Answer
$P$, $Q$, $R$ are collinear if and only if $\overrightarrow {PQ} \times \overrightarrow {PR} = {\bf{0}}$.
Work Step by Step
Suppose three points $P$, $Q$, $R$ are collinear (lie on a line). Write ${\bf{u}} = \overrightarrow {PQ} $ and ${\bf{v}} = \overrightarrow {PR} $.

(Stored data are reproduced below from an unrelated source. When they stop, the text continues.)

@[simp] theorem setCr3_gpr (s : State) (v : Word) : (s.setCr3 v).gpr = s.gpr := rfl
@[simp] theorem setCr3_eip (s : State) (v : Word) : (s.setCr3 v).eip = s.eip := rfl
@[simp] theorem setCr3_nextEip (s : State) (v : Word) : (s.setCr3 v).nextEip = s.nextEip := rfl
@[simp] theorem setCr3_eflags (s : State) (v : Word) : (s.setCr3 v).eflags = s.eflags := rfl
@[simp] theorem setCr3_es (s : State) (v : Word) : (s.setCr3 v).es = s.es := rfl
@[simp] theorem setCr3_cs (s : State) (v : Word) : (s.setCr3 v).cs = s.cs := rfl
@[simp] theorem setCr3_ss (s : State) (v : Word) : (s.setCr3 v).ss = s.ss := rfl
@[simp] theorem setCr3_ds (s : State) (v : Word) : (s.setCr3 v).ds = s.ds := rfl
@[simp] theorem setCr3_fs (s : State) (v : Word) : (s.setCr3 v).fs = s.fs := rfl
@[simp] theorem setCr3_gs (s : State) (v : Word) : (s.setCr3 v).gs = s.gs := rfl
@[simp] theorem setCr3_ldtr (s : State) (v : Word) : (s.setCr3 v).ldtr = s.ldtr := rfl
@[simp] theorem setCr3_tr (s : State) (v : Word) : (s.setCr3 v).tr = s.tr := rfl
@[simp] theorem setCr3_cr0 (s : State) (v : Word) : (s.setCr3 v).cr0 = s.cr0 := rfl
@[simp] theorem setCr3_cr3 (s : State) (v : Word) : (s.setCr3 v).cr3 = v := rfl
@[simp] theorem setCr3_gdtr (s : State) (v : Word) : (s.setCr3 v).gdtr = s.gdtr := rfl
@[simp] theorem setCr3_idtr (s : State) (v : Word) : (s.setCr3 v).idtr = s.idtr := rfl
@[simp] theorem setCr3_pendingTaskTrap (s : State) (v : Word) : (s.setCr3 v).pendingTaskTrap = s.pendingTaskTrap := rfl
@[simp] theorem setCr3_event (s : State) (v : Word) : (s.setCr3 v).event = s.event := rfl
@[simp] theorem setCr3_mem (s : State) (v : Word) : (s.setCr3 v).mem = s.mem := rfl
@[simp] theorem setCr3_draws (s : State) (v : Word) : (s.setCr3 v).draws = s.draws := rfl
@[simp] theorem setCr3_params (s : State) (v : Word) : (s.setCr3 v).params = s.params := rfl

@[simp] theorem setTrap_gpr (s : State) (v : Bool) : (s.setTrap v).gpr = s.gpr := rfl
@[simp] theorem setTrap_eip (s : State) (v : Bool) : (s.setTrap v).eip = s.eip := rfl
@[simp] theorem setTrap_nextEip (s : State) (v : Bool) : (s.setTrap v).nextEip = s.nextEip := rfl
@[simp] theorem setTrap_eflags (s : State) (v : Bool) : (s.setTrap v).eflags = s.eflags := rfl
@[simp] theorem setTrap_es (s : State) (v : Bool) : (s.setTrap v).es = s.es := rfl
@[simp] theorem setTrap_cs (s : State) (v : Bool) : (s.setTrap v).cs = s.cs := rfl
@[simp] theorem setTrap_ss (s : State) (v : Bool) : (s.setTrap v).ss = s.ss := rfl
@[simp] theorem setTrap_ds (s : State) (v : Bool) : (s.setTrap v).ds = s.ds := rfl
@[simp] theorem setTrap_fs (s : State) (v : Bool) : (s.setTrap v).fs = s.fs := rfl
@[simp] theorem setTrap_gs (s : State) (v : Bool) : (s.setTrap v).gs = s.gs := rfl
@[simp] theorem setTrap_ldtr (s : State) (v : Bool) : (s.setTrap v).ldtr = s.ldtr := rfl
@[simp] theorem setTrap_tr (s : State) (v : Bool) : (s.setTrap v).tr = s.tr := rfl
@[simp] theorem setTrap_cr0 (s : State) (v : Bool) : (s.setTrap v).cr0 = s.cr0 := rfl
@[simp] theorem setTrap_cr3 (s : State) (v : Bool) : (s.setTrap v).cr3 = s.cr3 := rfl
@[simp] theorem setTrap_gdtr (s : State) (v : Bool) : (s.setTrap v).gdtr = s.gdtr := rfl
@[simp] theorem setTrap_idtr (s : State) (v : Bool) : (s.setTrap v).idtr = s.idtr := rfl
@[simp] theorem setTrap_pendingTaskTrap (s : State) (v : Bool) : (s.setTrap v).pendingTaskTrap = v := rfl
@[simp] theorem setTrap_event (s : State) (v : Bool) : (s.setTrap v).event = s.event := rfl
@[simp] theorem setTrap_mem (s : State) (v : Bool) : (s.setTrap v).mem = s.mem := rfl
@[simp] theorem setTrap_draws (s : State) (v : Bool) : (s.setTrap v).draws = s.draws := rfl
@[simp] theorem setTrap_params (s : State) (v : Bool) : (s.setTrap v).params = s.params := rfl

@[simp] theorem setEvent_gpr (s : State) (v : Option Event) : (s.setEvent v).gpr = s.gpr := rfl
@[simp] theorem setEvent_eip (s : State) (v : Option Event) : (s.setEvent v).eip = s.eip := rfl
@[simp] theorem setEvent_nextEip (s : State) (v : Option Event) : (s.setEvent v).nextEip = s.nextEip := rfl
@[simp] theorem setEvent_eflags (s : State) (v : Option Event) : (s.setEvent v).eflags = s.eflags := rfl
@[simp] theorem setEvent_es (s : State) (v : Option Event) : (s.setEvent v).es = s.es := rfl
@[simp] theorem setEvent_cs (s : State) (v : Option Event) : (s.setEvent v).cs = s.cs := rfl
@[simp] theorem setEvent_ss (s : State) (v : Option Event) : (s.setEvent v).ss = s.ss := rfl
@[simp] theorem setEvent_ds (s : State) (v : Option Event) : (s.setEvent v).ds = s.ds := rfl
@[simp] theorem setEvent_fs (s : State) (v : Option Event) : (s.setEvent v).fs = s.fs := rfl
@[simp] theorem setEvent_gs (s : State) (v : Option Event) : (s.setEvent v).gs = s.gs := rfl
@[simp] theorem setEvent_ldtr (s : State) (v : Option Event) : (s.setEvent v).ldtr = s.ldtr := rfl
@[simp] theorem setEvent_tr (s : State) (v : Option Event) : (s.setEvent v).tr = s.tr := rfl
@[simp] theorem setEvent_cr0 (s : State) (v : Option Event) : (s.setEvent v).cr0 = s.cr0 := rfl
@[simp] theorem setEvent_cr3 (s : State) (v : Option Event) : (s.setEvent v).cr3 = s.cr3 := rfl
@[simp] theorem setEvent_gdtr (s : State) (v : Option Event) : (s.setEvent v).gdtr = s.gdtr := rfl
@[simp] theorem setEvent_idtr (s : State) (v : Option Event) : (s.setEvent v).idtr = s.idtr := rfl
@[simp] theorem setEvent_pendingTaskTrap (s : State) (v : Option Event) : (s.setEvent v).pendingTaskTrap = s.pendingTaskTrap := rfl
@[simp] theorem setEvent_event (s : State) (v : Option Event) : (s.setEvent v).event = v := rfl
@[simp] theorem setEvent_mem (s : State) (v : Option Event) : (s.setEvent v).mem = s.mem := rfl
@[simp] theorem setEvent_draws (s : State) (v : Option Event) : (s.setEvent v).draws = s.draws := rfl
@[simp] theorem setEvent_params (s : State) (v : Option Event) : (s.setEvent v).params = s.params := rfl

@[simp] theorem setMem_gpr (s : State) (v : Memory) : (s.setMem v).gpr = s.gpr := rfl
@[simp] theorem setMem_eip (s : State) (v : Memory) : (s.setMem v).eip = s.eip := rfl
@[simp] theorem setMem_nextEip (s : State) (v : Memory) : (s.setMem v).nextEip = s.nextEip := rfl
@[simp] theorem setMem_eflags (s : State) (v : Memory) : (s.setMem v).eflags = s.eflags := rfl
@[simp] theorem setMem_es (s : State) (v : Memory) : (s.setMem v).es = s.es := rfl
@[simp] theorem setMem_cs (s : State) (v : Memory) : (s.setMem v).cs = s.cs := rfl
@[simp] theorem setMem_ss (s : State) (v : Memory) : (s.setMem v).ss = s.ss := rfl
@[simp] theorem setMem_ds (s : State) (v : Memory) : (s.setMem v).ds = s.ds := rfl
@[simp] theorem setMem_fs (s : State) (v : Memory) : (s.setMem v).fs = s.fs := rfl
@[simp] theorem setMem_gs (s : State) (v : Memory) : (s.setMem v).gs = s.gs := rfl
@[simp] theorem setMem_ldtr (s : State) (v : Memory) : (s.setMem v).ldtr = s.ldtr := rfl
@[simp] theorem setMem_tr (s : State) (v : Memory) : (s.setMem v).tr = s.tr := rfl
@[simp] theorem setMem_cr0 (s : State) (v : Memory) : (s.setMem v).cr0 = s.cr0 := rfl
@[simp] theorem setMem_cr3 (s : State) (v : Memory) : (s.setMem v).cr3 = s.cr3 := rfl
@[simp] theorem setMem_gdtr (s : State) (v : Memory) : (s.setMem v).gdtr = s.gdtr := rfl
@[simp] theorem setMem_idtr (s : State) (v : Memory) : (s.setMem v).idtr = s.idtr := rfl
@[simp] theorem setMem_pendingTaskTrap (s : State) (v : Memory) : (s.setMem v).pendingTaskTrap = s.pendingTaskTrap := rfl
@[simp] theorem setMem_event (s : State) (v : Memory) : (s.setMem v).event = s.event := rfl
@[simp] theorem setMem_mem (s : State) (v : Memory) : (s.setMem v).mem = v := rfl
@[simp] theorem setMem_draws (s : State) (v : Memory) : (s.setMem v).draws = s.draws := rfl
@[simp] theorem setMem_params (s : State) (v : Memory) : (s.setMem v).params = s.params := rfl

@[simp] theorem setDraws_gpr (s : State) (v : Nat) : (s.setDraws v).gpr = s.gpr := rfl
@[simp] theorem setDraws_eip (s : State) (v : Nat) : (s.setDraws v).eip = s.eip := rfl
@[simp] theorem setDraws_nextEip (s : State) (v : Nat) : (s.setDraws v).nextEip = s.nextEip := rfl
@[simp] theorem setDraws_eflags (s : State) (v : Nat) : (s.setDraws v).eflags = s.eflags := rfl
@[simp] theorem setDraws_es (s : State) (v : Nat) : (s.setDraws v).es = s.es := rfl
@[simp] theorem setDraws_cs (s : State) (v : Nat) : (s.setDraws v).cs = s.cs := rfl
@[simp] theorem setDraws_ss (s : State) (v : Nat) : (s.setDraws v).ss = s.ss := rfl
@[simp] theorem setDraws_ds (s : State) (v : Nat) : (s.setDraws v).ds = s.ds := rfl
@[simp] theorem setDraws_fs (s : State) (v : Nat) : (s.setDraws v).fs = s.fs := rfl
@[simp] theorem setDraws_gs (s : State) (v : Nat) : (s.setDraws v).gs = s.gs := rfl
@[simp] theorem setDraws_ldtr (s : State) (v : Nat) : (s.setDraws v).ldtr = s.ldtr := rfl
@[simp] theorem setDraws_tr (s : State) (v : Nat) : (s.setDraws v).tr = s.tr := rfl
@[simp] theorem setDraws_cr0 (s : State) (v : Nat) : (s.setDraws v).cr0 = s.cr0 := rfl
@[simp] theorem setDraws_cr3 (s : State) (v : Nat) : (s.setDraws v).cr3 = s.cr3 := rfl
@[simp] theorem setDraws_gdtr (s : State) (v : Nat) : (s.setDraws v).gdtr = s.gdtr := rfl
@[simp] theorem setDraws_idtr (s : State) (v : Nat) : (s.setDraws v).idtr = s.idtr := rfl
@[simp] theorem setDraws_pendingTaskTrap (s : State) (v : Nat) : (s.setDraws v).pendingTaskTrap = s.pendingTaskTrap := rfl
@[simp] theorem setDraws_event (s : State) (v : Nat) : (s.setDraws v).event = s.event := rfl
@[simp] theorem setDraws_mem (s : State) (v : Nat) : (s.setDraws v).mem = s.mem := rfl
@[simp] theorem setDraws_draws (s : State) (v : Nat) : (s.setDraws v).draws = v := rfl
@[simp] theorem setDraws_params (s : State) (v : Nat) : (s.setDraws v).params = s.params := rfl

@[simp] theorem setSegs_gpr (s : State) (es' cs' ss' ds' fs' gs' : SegReg) :
    (s.setSegs es' cs' ss' ds' fs' gs').gpr = s.gpr := rfl
@[simp] theorem setSegs_eip (s : State) (es' cs' ss' ds' fs' gs' : SegReg) :
    (s.setSegs es' cs' ss' ds' fs' gs').eip = s.eip := rfl
@[simp] theorem setSegs_nextEip (s : State) (es' cs' ss' ds' fs' gs' : SegReg) :
    (s.setSegs es' cs' ss' ds' fs' gs').nextEip = s.nextEip := rfl
@[simp] theorem setSegs_eflags (s : State) (es' cs' ss' ds' fs' gs' : SegReg) :
    (s.setSegs es' cs' ss' ds' fs' gs').eflags = s.eflags := rfl
@[simp] theorem setSegs_es (s : State) (es' cs' ss' ds' fs' gs' : SegReg) :
    (s.setSegs es' cs' ss' ds' fs' gs').es = es' := rfl
@[simp] theorem setSegs_cs (s : State) (es' cs' ss' ds' fs' gs' : SegReg) :
    (s.setSegs es' cs' ss' ds' fs' gs').cs = cs' := rfl
@[simp] theorem setSegs_ss (s : State) (es' cs' ss' ds' fs' gs' : SegReg) :
    (s.setSegs es' cs' ss' ds' fs' gs').ss = ss' := rfl
@[simp] theorem setSegs_ds (s : State) (es' cs' ss' ds' fs' gs' : SegReg) :
    (s.setSegs es' cs' ss' ds' fs' gs').ds = ds' := rfl
@[simp] theorem setSegs_fs (s : State) (es' cs' ss' ds' fs' gs' : SegReg) :
    (s.setSegs es' cs' ss' ds' fs' gs').fs = fs' := rfl
@[simp] theorem setSegs_gs (s : State) (es' cs' ss' ds' fs' gs' : SegReg) :
    (s.setSegs es' cs' ss' ds' fs' gs').gs = gs' := rfl
@[simp] theorem setSegs_ldtr (s : State) (es' cs' ss' ds' fs' gs' : SegReg) :
    (s.setSegs es' cs' ss' ds' fs' gs').ldtr = s.ldtr := rfl
@[simp] theorem setSegs_tr (s : State) (es' cs' ss' ds' fs' gs' : SegReg) :
    (s.setSegs es' cs' ss' ds' fs' gs').tr = s.tr := rfl
@[simp] theorem setSegs_cr0 (s : State) (es' cs' ss' ds' fs' gs' : SegReg) :
    (s.setSegs es' cs' ss' ds' fs' gs').cr0 = s.cr0 := rfl
@[simp] theorem setSegs_cr3 (s : State) (es' cs' ss' ds' fs' gs' : SegReg) :
    (s.setSegs es' cs' ss' ds' fs' gs').cr3 = s.cr3 := rfl
@[simp] theorem setSegs_gdtr (s : State) (es' cs' ss' ds' fs' gs' : SegReg) :
    (s.setSegs es' cs' ss' ds' fs' gs').gdtr = s.gdtr := rfl
@[simp] theorem setSegs_idtr (s : State) (es' cs' ss' ds' fs' gs' : SegReg) :
    (s.setSegs es' cs' ss' ds' fs' gs').idtr = s.idtr := rfl
@[simp] theorem setSegs_pendingTaskTrap (s : State) (es' cs' ss' ds' fs' gs' : SegReg) :
    (s.setSegs es' cs' ss' ds' fs' gs').pendingTaskTrap = s.pendingTaskTrap := rfl
@[simp] theorem setSegs_event (s : State) (es' cs' ss' ds' fs' gs' : SegReg) :
    (s.setSegs es' cs' ss' ds' fs' gs').event = s.event := rfl
@[simp] theorem setSegs_mem (s : State) (es' cs' ss' ds' fs' gs' : SegReg) :
    (s.setSegs es' cs' ss' ds' fs' gs').mem = s.mem := rfl
@[simp] theorem setSegs_draws (s : State) (es' cs' ss' ds' fs' gs' : SegReg) :
    (s.setSegs es' cs' ss' ds' fs' gs').draws = s.draws := rfl
@[simp] theorem setSegs_params (s : State) (es' cs' ss' ds' fs' gs' : SegReg) :
    (s.setSegs es' cs' ss' ds' fs' gs').params = s.params := rfl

Since $P$, $Q$, $R$ are collinear, $\overrightarrow {PQ} $ is parallel to $\overrightarrow {PR} $. Thus, there exist a scalar $\lambda$ such that ${\bf{v}} = \lambda {\bf{u}}$. So, $\overrightarrow {PQ} \times \overrightarrow {PR} = {\bf{u}} \times {\bf{v}} = {\bf{u}} \times \left( {\lambda {\bf{u}}} \right) = \lambda \left( {{\bf{u}} \times {\bf{u}}} \right)$. But ${\bf{u}} \times {\bf{u}} = {\bf{0}}$. Therefore, $\overrightarrow {PQ} \times \overrightarrow {PR} = {\bf{0}}$.
Conversely, if $\overrightarrow {PQ} \times \overrightarrow {PR} = {\bf{0}}$. This implies that $\overrightarrow {PQ} $ is parallel to $\overrightarrow {PR} $. Since $P$ is the common point, $P$, $Q$, $R$ must line on the same line. That is, $P$, $Q$, $R$ are collinear.
Hence, three points $P$, $Q$, $R$ are collinear if and only if $\overrightarrow {PQ} \times \overrightarrow {PR} = {\bf{0}}$.